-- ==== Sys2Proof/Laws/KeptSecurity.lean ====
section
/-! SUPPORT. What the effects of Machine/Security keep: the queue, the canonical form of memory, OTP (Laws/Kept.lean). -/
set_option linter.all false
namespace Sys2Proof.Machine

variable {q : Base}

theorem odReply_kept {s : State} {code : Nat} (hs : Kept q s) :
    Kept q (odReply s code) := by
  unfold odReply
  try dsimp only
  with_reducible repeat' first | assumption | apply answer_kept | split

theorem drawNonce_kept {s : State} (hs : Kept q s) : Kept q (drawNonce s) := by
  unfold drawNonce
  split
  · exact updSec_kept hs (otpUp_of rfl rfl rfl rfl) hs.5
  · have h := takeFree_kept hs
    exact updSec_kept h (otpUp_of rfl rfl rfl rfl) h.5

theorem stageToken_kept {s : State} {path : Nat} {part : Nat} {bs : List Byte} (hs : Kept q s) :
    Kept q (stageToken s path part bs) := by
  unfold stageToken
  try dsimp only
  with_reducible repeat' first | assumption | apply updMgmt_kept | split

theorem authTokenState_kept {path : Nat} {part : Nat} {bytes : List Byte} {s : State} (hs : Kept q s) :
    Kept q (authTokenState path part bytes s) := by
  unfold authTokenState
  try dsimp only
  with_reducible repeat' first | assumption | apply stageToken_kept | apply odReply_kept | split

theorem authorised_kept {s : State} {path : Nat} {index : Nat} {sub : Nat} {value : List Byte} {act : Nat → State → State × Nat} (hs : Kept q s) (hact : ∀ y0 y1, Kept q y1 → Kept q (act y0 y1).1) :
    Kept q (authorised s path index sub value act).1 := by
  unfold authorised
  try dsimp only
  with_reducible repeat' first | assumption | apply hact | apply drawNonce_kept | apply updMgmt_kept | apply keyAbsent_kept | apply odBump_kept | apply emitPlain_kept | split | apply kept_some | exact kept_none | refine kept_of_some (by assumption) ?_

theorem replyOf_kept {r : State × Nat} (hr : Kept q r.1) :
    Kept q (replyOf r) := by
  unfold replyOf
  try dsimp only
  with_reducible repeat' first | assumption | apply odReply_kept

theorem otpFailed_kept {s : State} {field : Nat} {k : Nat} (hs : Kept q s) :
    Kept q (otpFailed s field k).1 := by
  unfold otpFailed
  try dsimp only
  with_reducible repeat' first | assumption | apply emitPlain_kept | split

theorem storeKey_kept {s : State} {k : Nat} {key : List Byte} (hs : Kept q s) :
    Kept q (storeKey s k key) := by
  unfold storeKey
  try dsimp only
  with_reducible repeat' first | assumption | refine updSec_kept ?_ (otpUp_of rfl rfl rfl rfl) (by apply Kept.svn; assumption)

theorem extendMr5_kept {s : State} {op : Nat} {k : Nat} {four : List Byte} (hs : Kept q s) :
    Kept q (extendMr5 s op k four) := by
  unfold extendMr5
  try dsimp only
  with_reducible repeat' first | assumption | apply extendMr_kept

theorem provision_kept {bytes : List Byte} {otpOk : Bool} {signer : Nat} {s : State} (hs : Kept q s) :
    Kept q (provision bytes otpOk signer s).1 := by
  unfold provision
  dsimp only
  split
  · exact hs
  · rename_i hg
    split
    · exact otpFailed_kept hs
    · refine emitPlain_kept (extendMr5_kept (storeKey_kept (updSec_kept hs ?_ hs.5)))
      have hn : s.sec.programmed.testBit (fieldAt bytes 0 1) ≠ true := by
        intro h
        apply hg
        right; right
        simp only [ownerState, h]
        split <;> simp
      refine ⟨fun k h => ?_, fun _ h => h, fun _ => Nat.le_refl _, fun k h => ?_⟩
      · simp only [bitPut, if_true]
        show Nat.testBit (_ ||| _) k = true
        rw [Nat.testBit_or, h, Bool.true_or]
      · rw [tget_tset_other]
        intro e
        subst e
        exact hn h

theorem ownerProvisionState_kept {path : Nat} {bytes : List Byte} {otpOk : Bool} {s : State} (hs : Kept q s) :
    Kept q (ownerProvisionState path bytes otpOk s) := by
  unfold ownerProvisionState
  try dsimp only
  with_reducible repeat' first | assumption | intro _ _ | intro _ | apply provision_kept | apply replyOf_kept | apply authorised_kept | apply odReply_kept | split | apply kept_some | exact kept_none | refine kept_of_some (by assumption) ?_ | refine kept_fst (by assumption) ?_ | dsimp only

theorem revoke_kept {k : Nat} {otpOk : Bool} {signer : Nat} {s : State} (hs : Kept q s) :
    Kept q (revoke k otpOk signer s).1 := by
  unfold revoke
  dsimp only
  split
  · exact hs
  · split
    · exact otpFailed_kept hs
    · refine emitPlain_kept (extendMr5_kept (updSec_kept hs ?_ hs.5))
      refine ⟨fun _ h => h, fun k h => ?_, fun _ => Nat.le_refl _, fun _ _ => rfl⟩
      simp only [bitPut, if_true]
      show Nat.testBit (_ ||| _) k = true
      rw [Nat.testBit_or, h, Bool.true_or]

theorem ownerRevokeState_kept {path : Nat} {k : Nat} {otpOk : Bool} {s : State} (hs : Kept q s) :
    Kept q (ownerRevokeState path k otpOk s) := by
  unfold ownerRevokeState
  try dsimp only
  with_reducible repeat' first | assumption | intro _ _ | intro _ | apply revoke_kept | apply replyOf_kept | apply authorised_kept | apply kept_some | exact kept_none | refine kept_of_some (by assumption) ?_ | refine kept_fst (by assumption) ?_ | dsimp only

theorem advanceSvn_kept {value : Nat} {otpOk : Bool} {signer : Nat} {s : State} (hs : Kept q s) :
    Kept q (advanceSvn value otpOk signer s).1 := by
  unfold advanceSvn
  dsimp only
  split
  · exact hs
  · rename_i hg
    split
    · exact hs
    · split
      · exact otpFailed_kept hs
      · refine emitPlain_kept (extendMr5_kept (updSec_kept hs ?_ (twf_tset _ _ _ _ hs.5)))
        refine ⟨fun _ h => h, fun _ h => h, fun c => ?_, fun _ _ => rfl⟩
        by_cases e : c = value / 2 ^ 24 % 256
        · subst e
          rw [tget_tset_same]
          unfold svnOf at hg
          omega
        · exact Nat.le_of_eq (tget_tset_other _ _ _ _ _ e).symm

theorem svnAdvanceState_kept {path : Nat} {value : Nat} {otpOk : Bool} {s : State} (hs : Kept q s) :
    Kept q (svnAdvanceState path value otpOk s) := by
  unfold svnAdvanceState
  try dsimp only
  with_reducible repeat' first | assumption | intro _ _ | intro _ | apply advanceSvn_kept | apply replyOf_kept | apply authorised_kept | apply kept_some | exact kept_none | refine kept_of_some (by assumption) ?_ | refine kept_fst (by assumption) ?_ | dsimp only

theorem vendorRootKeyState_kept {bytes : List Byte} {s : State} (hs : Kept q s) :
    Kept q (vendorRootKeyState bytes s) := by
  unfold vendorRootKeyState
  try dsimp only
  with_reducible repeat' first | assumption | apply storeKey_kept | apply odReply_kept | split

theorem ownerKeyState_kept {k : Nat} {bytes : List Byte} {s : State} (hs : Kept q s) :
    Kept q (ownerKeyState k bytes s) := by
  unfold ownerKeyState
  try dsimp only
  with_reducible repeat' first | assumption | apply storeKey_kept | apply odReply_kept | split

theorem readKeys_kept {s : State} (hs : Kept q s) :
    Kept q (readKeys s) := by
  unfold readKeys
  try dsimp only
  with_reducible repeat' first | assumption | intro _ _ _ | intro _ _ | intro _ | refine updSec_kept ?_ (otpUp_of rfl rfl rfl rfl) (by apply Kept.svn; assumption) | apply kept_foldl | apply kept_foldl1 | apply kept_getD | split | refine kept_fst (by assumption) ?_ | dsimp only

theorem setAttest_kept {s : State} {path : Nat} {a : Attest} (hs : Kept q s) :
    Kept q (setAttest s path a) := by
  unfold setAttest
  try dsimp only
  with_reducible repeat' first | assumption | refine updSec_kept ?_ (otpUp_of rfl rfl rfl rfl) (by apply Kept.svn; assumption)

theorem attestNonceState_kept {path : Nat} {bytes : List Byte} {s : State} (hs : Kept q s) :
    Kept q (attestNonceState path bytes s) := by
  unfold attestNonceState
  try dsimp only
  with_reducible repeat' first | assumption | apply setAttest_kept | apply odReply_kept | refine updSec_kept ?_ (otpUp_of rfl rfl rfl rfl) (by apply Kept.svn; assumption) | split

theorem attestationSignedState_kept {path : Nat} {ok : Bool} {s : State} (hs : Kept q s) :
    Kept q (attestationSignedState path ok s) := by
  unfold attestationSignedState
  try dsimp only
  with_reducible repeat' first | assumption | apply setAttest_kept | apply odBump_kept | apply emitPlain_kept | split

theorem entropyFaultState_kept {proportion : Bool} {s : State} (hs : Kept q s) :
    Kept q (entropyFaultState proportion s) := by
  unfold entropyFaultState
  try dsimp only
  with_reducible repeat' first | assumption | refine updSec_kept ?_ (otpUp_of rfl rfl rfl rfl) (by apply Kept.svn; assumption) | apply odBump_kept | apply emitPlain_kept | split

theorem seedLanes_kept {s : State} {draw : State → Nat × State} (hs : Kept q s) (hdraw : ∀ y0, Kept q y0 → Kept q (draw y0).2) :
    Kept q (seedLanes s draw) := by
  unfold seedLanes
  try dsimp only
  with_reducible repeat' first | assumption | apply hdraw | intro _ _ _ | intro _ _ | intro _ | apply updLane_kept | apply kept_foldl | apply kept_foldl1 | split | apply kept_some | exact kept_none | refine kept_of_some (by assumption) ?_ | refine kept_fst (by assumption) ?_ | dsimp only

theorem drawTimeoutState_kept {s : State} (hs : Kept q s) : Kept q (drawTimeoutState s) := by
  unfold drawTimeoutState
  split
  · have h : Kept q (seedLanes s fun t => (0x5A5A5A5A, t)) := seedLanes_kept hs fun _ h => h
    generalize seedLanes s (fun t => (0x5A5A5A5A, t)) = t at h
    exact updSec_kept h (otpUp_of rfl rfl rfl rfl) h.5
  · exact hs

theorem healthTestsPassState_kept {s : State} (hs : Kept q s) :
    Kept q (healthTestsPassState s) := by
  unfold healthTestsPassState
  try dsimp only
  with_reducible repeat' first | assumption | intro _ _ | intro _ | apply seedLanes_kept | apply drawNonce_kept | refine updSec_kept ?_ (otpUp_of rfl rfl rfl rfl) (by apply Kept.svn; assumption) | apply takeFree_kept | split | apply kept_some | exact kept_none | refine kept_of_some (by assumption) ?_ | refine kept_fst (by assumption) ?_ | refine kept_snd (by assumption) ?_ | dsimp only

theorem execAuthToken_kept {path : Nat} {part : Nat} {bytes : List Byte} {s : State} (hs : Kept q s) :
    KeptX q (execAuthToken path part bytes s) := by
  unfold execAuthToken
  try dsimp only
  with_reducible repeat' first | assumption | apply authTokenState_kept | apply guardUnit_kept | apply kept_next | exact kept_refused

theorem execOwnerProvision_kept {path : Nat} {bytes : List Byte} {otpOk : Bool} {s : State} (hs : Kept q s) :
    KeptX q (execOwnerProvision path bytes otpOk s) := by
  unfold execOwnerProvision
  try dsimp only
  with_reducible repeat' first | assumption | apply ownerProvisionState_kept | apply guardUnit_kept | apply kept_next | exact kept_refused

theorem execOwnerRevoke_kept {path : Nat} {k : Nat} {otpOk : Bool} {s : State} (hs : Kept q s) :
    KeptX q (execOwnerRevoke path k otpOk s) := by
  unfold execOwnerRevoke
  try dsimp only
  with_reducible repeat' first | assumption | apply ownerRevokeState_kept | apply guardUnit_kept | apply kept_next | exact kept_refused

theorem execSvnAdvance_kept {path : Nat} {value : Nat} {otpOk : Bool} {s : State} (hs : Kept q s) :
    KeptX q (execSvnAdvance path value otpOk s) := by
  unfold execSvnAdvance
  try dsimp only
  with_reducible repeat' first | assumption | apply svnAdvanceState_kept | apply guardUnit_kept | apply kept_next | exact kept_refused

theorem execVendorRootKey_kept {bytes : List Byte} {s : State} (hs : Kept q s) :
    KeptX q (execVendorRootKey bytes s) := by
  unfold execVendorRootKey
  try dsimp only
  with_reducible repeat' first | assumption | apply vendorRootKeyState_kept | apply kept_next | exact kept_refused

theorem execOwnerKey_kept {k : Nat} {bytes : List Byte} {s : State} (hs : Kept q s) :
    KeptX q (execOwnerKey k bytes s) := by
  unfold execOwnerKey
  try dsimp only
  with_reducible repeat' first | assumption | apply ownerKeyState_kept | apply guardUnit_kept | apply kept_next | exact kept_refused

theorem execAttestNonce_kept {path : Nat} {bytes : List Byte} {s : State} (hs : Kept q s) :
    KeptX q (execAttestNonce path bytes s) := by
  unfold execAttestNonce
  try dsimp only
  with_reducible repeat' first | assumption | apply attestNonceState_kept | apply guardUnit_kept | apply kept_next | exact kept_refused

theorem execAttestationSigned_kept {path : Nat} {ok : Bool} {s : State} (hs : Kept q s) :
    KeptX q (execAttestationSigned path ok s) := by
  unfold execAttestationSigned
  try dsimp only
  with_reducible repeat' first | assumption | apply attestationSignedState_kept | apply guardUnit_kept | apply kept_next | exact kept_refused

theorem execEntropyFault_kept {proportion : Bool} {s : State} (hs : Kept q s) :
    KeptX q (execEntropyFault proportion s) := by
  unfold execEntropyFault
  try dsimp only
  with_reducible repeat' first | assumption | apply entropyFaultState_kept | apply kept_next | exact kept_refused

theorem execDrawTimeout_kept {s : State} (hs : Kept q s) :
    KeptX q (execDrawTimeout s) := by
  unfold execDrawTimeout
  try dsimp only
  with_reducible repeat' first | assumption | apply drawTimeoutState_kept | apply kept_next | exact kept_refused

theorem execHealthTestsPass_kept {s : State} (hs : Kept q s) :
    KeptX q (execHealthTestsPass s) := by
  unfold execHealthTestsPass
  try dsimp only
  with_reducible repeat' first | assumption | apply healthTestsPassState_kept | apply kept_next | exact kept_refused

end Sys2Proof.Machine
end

...

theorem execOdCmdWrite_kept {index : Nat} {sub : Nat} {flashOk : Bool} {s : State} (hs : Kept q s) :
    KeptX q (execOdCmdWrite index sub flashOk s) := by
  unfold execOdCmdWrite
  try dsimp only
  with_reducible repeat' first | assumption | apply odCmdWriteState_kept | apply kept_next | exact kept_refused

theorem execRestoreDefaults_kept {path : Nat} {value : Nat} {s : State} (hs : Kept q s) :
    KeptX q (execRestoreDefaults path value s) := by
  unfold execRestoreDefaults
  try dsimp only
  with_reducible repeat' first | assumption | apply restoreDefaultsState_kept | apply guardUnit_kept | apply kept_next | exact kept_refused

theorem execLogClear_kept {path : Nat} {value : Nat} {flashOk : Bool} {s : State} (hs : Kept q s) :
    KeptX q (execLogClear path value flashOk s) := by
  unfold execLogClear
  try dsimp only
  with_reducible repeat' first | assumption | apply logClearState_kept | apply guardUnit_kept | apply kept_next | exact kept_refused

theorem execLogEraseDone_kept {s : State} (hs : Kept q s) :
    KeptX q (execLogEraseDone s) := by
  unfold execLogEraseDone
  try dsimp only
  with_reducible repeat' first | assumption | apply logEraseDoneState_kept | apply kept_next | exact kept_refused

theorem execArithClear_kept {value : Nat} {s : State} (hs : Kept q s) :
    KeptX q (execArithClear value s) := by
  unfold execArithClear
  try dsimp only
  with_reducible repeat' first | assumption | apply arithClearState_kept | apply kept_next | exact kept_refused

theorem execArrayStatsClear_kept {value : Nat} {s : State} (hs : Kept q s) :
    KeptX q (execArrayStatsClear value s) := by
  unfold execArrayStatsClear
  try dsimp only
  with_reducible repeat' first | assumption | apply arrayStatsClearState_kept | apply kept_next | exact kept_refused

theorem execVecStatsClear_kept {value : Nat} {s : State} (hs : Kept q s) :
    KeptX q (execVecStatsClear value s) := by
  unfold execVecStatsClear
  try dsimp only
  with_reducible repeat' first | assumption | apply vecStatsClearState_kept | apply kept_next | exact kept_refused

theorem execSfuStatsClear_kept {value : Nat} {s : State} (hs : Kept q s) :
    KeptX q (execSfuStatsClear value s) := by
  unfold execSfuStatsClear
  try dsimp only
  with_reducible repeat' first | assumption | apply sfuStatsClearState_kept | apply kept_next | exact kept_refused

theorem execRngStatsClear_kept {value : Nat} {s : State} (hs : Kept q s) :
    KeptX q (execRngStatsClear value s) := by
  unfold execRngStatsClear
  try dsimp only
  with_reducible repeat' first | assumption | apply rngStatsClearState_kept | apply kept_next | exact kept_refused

Problem to solve
Scanning the data above, copy out every line where "have" is found.

Written solution
  · have h := takeFree_kept hs
      have hn : s.sec.programmed.testBit (fieldAt bytes 0 1) ≠ true := by
  · have h : Kept q (seedLanes s fun t => (0x5A5A5A5A, t)) := seedLanes_kept hs fun _ h => h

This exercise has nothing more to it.